::: Extracted records
-- ==== Sys2Proof/Config.lean ====
section
/-!
DEFINITION. What an implementation fixes, and the free values: constants without a body, so that nothing can be proved of
their values.
-/

namespace Sys2Proof.Config

/-- Live slices of sector S of any die after bring-up (R211).
DESIGN CHOICE, log 6: the fuses name the sector with 22 live slices; the model takes S0. -/
def liveSlices (sector : Nat) : Nat := if sector = 0 then 22 else 21

/-- The fused SHA-512 hash of the firmware public key (R326).
A free value, log 8. -/
opaque keyHash : BitVec 512

/-- The bytes of a public key, from modulus and exponent, that are hashed (R326); the header's layout is not given.
A free value, log 8. -/
opaque keyBytes : Nat → Nat → List Byte

/-- The measurement register that the ROM of a die extends with an image's digest (R328).
A free value, log 8. -/
opaque romRegister : Nat → Nat

/-- The measurement register that the k-th stage after the ROM of a die extends before it runs the next one (R328).
A free value, log 8. -/
opaque stageRegister : Nat → Nat → Nat

/-- The signature of a die's identity key over a report, the n-th that it signs (R328); the key never leaves the die.
A free value, log 8. -/
opaque deviceSign : Nat → Nat → Report → Nat

/-- The number of flits of a packet, taken modulo its channel's largest packet, less one (R332).
A free value, log 61. -/
opaque fabFlits : FabMsg → Nat

/-- The 240 bytes of a packet's pieces in its k-th flit (R331): the spec gives packets no format.
A free value, log 61. -/
opaque fabPiece : FabMsg → Nat → BitVec 1920

/-- The module of an edge to which a pair of a source and a destination port is mapped, taken modulo 16 (R322).
A free value, log 42. -/
opaque moduleOf : Nat → Nat → Nat → Nat

/-- Which of the remaining modules of an edge takes the traffic of a dead module: a number, taken modulo their count (R322).
A free value, log 42. -/
opaque remapTo : Nat → Nat → Nat

/-- The value of an open 32-bit result, a function of a number that the operands give.
A free value, log 5. -/
opaque freeWord : Nat → Word

/-- How far the %clk that a core reads is ahead of the package's count: reads on different cores at one instant differ by 8
cycles at most (R110).
A free value, log 7. -/
opaque clkSkew : Nat → Fin 9

end Sys2Proof.Config
end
::::::
Exercise:
Write out again, exactly, the lines from the start of the entries up to and including the one with "opaque moduleOf : Nat → Nat → Nat → Nat". Nothing else belongs in the reply.

Response to this exercise:
-- ==== Sys2Proof/Config.lean ====
section
/-!
DEFINITION. What an implementation fixes, and the free values: constants without a body, so that nothing can be proved of
their values.
-/

namespace Sys2Proof.Config

/-- Live slices of sector S of any die after bring-up (R211).
DESIGN CHOICE, log 6: the fuses name the sector with 22 live slices; the model takes S0. -/
def liveSlices (sector : Nat) : Nat := if sector = 0 then 22 else 21

/-- The fused SHA-512 hash of the firmware public key (R326).
A free value, log 8. -/
opaque keyHash : BitVec 512

/-- The bytes of a public key, from modulus and exponent, that are hashed (R326); the header's layout is not given.
A free value, log 8. -/
opaque keyBytes : Nat → Nat → List Byte

/-- The measurement register that the ROM of a die extends with an image's digest (R328).
A free value, log 8. -/
opaque romRegister : Nat → Nat

/-- The measurement register that the k-th stage after the ROM of a die extends before it runs the next one (R328).
A free value, log 8. -/
opaque stageRegister : Nat → Nat → Nat

/-- The signature of a die's identity key over a report, the n-th that it signs (R328); the key never leaves the die.
A free value, log 8. -/
opaque deviceSign : Nat → Nat → Report → Nat

/-- The number of flits of a packet, taken modulo its channel's largest packet, less one (R332).
A free value, log 61. -/
opaque fabFlits : FabMsg → Nat

/-- The 240 bytes of a packet's pieces in its k-th flit (R331): the spec gives packets no format.
A free value, log 61. -/
opaque fabPiece : FabMsg → Nat → BitVec 1920

/-- The module of an edge to which a pair of a source and a destination port is mapped, taken modulo 16 (R322).
A free value, log 42. -/
opaque moduleOf : Nat → Nat → Nat → Nat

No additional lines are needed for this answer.